_SUPPLIED MATERIAL_
-- ==== Sys2Proof/Laws/PerInstr.lean ====
section
/-!
SUPPORT. A law of every command as syntax: a well-formed command of a master names one of the five masters, and a command of a queue slot names a slot inside its engine's queue.
-/

namespace Sys2Proof.Laws.Operand

/-- The master that sends a command (R456). -/
def master : Instr → Option Nat
  | .fuseRead m _ _ => some m
  | .defectMapLoad m _ => some m
  | .linkTraining m _ _ => some m
  | .hbmTraining m _ _ _ => some m
  | .networkMapApply m _ => some m
  | .tileSelfTest m _ _ _ => some m
  | .resetAlignment m _ _ => some m
  | .rillLoad m _ => some m
  | .partitionConfiguration m _ => some m
  | .defectDataAccess m _ => some m
  | .tailWrite m _ _ _ => some m
  | .cmdDataRead m _ => some m
  | .cmdDataWrite m _ _ => some m
  | .queueBindingWrite m _ _ _ => some m
  | .bankOwnerWrite m _ _ _ _ => some m
  | .load m _ => some m
  | .unload m => some m
  | .abortLoad m => some m
  | .migrateStart m => some m
  | .migrateAbort m => some m
  | .retireStack m _ => some m
  | .regionWrite m _ _ _ => some m
  | .streamStart m _ => some m
  | .streamStop m _ => some m
  | .forceCut m _ => some m
  | .partitionConfigure m _ => some m
  | .partitionStart m _ => some m
  | .partitionStop m _ => some m
  | .partitionReset m _ => some m
  | .lend m _ => some m
  | .reclaimTile m _ => some m
  | .reclaimAll m _ => some m
  | .acctWithdraw m _ _ => some m
  | .acctRestore m _ _ => some m
  | .acctClear m _ _ => some m
  | .acctDataRead m _ => some m
  | .syncDataRead m => some m
  | .syncDataWrite m _ => some m
  | .syncAdd m _ => some m
  | .syncFill m => some m
  | .hostWatchArm m _ _ => some m
  | .hostWatchDisarm m _ _ => some m
  | .peekDataRead m _ => some m
  | .i2cStart m => some m
  | .i2cDataAccess m _ => some m
  | .pinFunctionSwitch m _ _ => some m
  | .lowHalfWrite m _ _ _ => some m
  | .highHalfWrite m _ _ _ => some m
  | .lowHalfRead m _ _ => some m
  | .absentAccess m _ _ _ => some m
  | .objectWrite m _ _ _ => some m
  | .compatDataRead m => some m
  | .fwDataAccess m _ => some m
  | .startRill m => some m
  | .stopRill m => some m
  | .programBlock m => some m
  | .copyFromHost m _ => some m
  | .activate m => some m
  | .verify m => some m
  | .rillKick m _ => some m
  | .passthruStart m _ => some m
  | .passthruStop m _ => some m
  | .almanacDataRead m => some m
  | .freeze m => some m
  | .thaw m => some m
  | .clearCirculating m => some m
  | .clearPermanent m => some m
  | .perfSample m => some m
  | .perfClear m => some m
  | .perfEventWrite m _ _ => some m
  | _ => none

/-- The engine, queue and slot that a command names. -/
def place : Instr → Option (Nat × Nat × Nat)
  | .retireRefused eng q sl => some (eng, q, sl)
  | .killComplete eng q sl => some (eng, q, sl)
  | .matrixMultiply eng q sl => some (eng, q, sl)
  | .slidingWindow eng q sl => some (eng, q, sl)
  | .fence eng q sl => some (eng, q, sl)
  | .elementAdd eng q sl => some (eng, q, sl)
  | .elementSubtract eng q sl => some (eng, q, sl)
  | .elementMultiply eng q sl => some (eng, q, sl)
  | .elementMax eng q sl => some (eng, q, sl)
  | .elementMin eng q sl => some (eng, q, sl)
  | .elementScaleAdd eng q sl => some (eng, q, sl)
  | .elementAffine eng q sl => some (eng, q, sl)
  | .rectifier eng q sl => some (eng, q, sl)
  | .leakyRectifier eng q sl => some (eng, q, sl)
  | .elementClamp eng q sl => some (eng, q, sl)
  | .piecewiseLinearTable eng q sl => some (eng, q, sl)
  | .elementConvert eng q sl => some (eng, q, sl)
  | .rowSum eng q sl => some (eng, q, sl)
  | .rowMaximum eng q sl => some (eng, q, sl)
  | .rowSumOfSquares eng q sl => some (eng, q, sl)
  | .rowMinimum eng q sl => some (eng, q, sl)
  | .maxPooling eng q sl => some (eng, q, sl)
  | .averagePoolingWindow eng q sl => some (eng, q, sl)
  | .averagePoolingInput eng q sl => some (eng, q, sl)
  | .bilinearResampling eng q sl => some (eng, q, sl)
  | .bicubicResampling eng q sl => some (eng, q, sl)
  | .pixelShuffle eng q sl => some (eng, q, sl)
  | .pixelUnshuffle eng q sl => some (eng, q, sl)
  | .perPixelArgmax eng q sl => some (eng, q, sl)
  | .zeroRunCompression eng q sl => some (eng, q, sl)
  | .zeroRunExpansion eng q sl => some (eng, q, sl)
  | .groupedSlidingWindow eng q sl => some (eng, q, sl)
  | .convolution2dTransform eng q sl => some (eng, q, sl)
  | .convolutionAlongLines eng q sl => some (eng, q, sl)
  | .convolutionAlongColumns eng q sl => some (eng, q, sl)
  | .regionCopy eng q sl => some (eng, q, sl)
  | .cisternLoad eng q sl => some (eng, q, sl)
  | .cisternStore eng q sl => some (eng, q, sl)
  | .multicastCopy eng q sl => some (eng, q, sl)
  | .stem eng q sl => some (eng, q, sl)
  | .head eng q sl => some (eng, q, sl)
  | .scaleAndSharpen eng q sl => some (eng, q, sl)
  | .gather eng q sl => some (eng, q, sl)
  | .advance eng q sl => some (eng, q, sl)
  | .release eng q sl => some (eng, q, sl)
  | .pyramidBuild eng q sl => some (eng, q, sl)
  | .estimate eng q sl => some (eng, q, sl)
  | .corners eng q sl => some (eng, q, sl)
  | .matchCorners eng q sl => some (eng, q, sl)
  | .warpAndBlend eng q sl => some (eng, q, sl)
  | .copyA eng q sl => some (eng, q, sl)
  | .remoteWrite eng q sl _ => some (eng, q, sl)
  | .writeAcknowledgement eng q a => some (eng, q, a.slot)
  | .commitGrant eng q sl => some (eng, q, sl)
  | .remoteCommitMessage eng q sl _ => some (eng, q, sl)
  | .commitSignal eng q sl => some (eng, q, sl)
  | .parityUpdate eng q sl _ => some (eng, q, sl)
  | .abandonedRetire eng q sl => some (eng, q, sl)
  | _ => none

/-- A command in range names a master that there is, and a slot that there is. -/
def Statement (i : Instr) : Prop :=
  i.wellFormed = true → (∀ m, master i = some m → m < 5) ∧ (∀ e q l, place i = some (e, q, l) → e < 48 ∧ q < queuesOf e ∧ l < slotsOf e)

theorem andL {a b : Bool} (h : (a && b) = true) : a = true := (Bool.and_eq_true_iff.mp h).1

theorem andR {a b : Bool} (h : (a && b) = true) : b = true := (Bool.and_eq_true_iff.mp h).2

theorem of_none {i : Instr} (h : master i = none) (h2 : place i = none) : Statement i := by
  intro _; simp [h, h2]

theorem of_master {i : Instr} {m : Nat} (h : master i = some m) (h2 : place i = none) (h3 : i.wellFormed = true → wfMaster m = true) : Statement i := by
  intro hw; simpa [h, h2, wfMaster] using h3 hw

theorem of_place {i : Instr} {e q l : Nat} (h : master i = none) (h2 : place i = some (e, q, l)) (h3 : i.wellFormed = true → wfSlot e q l = true) :
    Statement i := by
  intro hw
  have h4 := h3 hw
  simp only [wfSlot, wfQueue, Bool.and_eq_true, decide_eq_true_eq] at h4
  refine ⟨by simp [h], fun e' q' l' h5 => ?_⟩
  rw [h2] at h5; cases h5
  exact ⟨h4.1.1, h4.1.2, h4.2⟩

_EXERCISE GOAL_
Look over the material above and report each line holding "wfSlot".

_WRITTEN RESPONSE_
theorem of_place {i : Instr} {e q l : Nat} (h : master i = none) (h2 : place i = some (e, q, l)) (h3 : i.wellFormed = true → wfSlot e q l = true) :
  simp only [wfSlot, wfQueue, Bool.and_eq_true, decide_eq_true_eq] at h4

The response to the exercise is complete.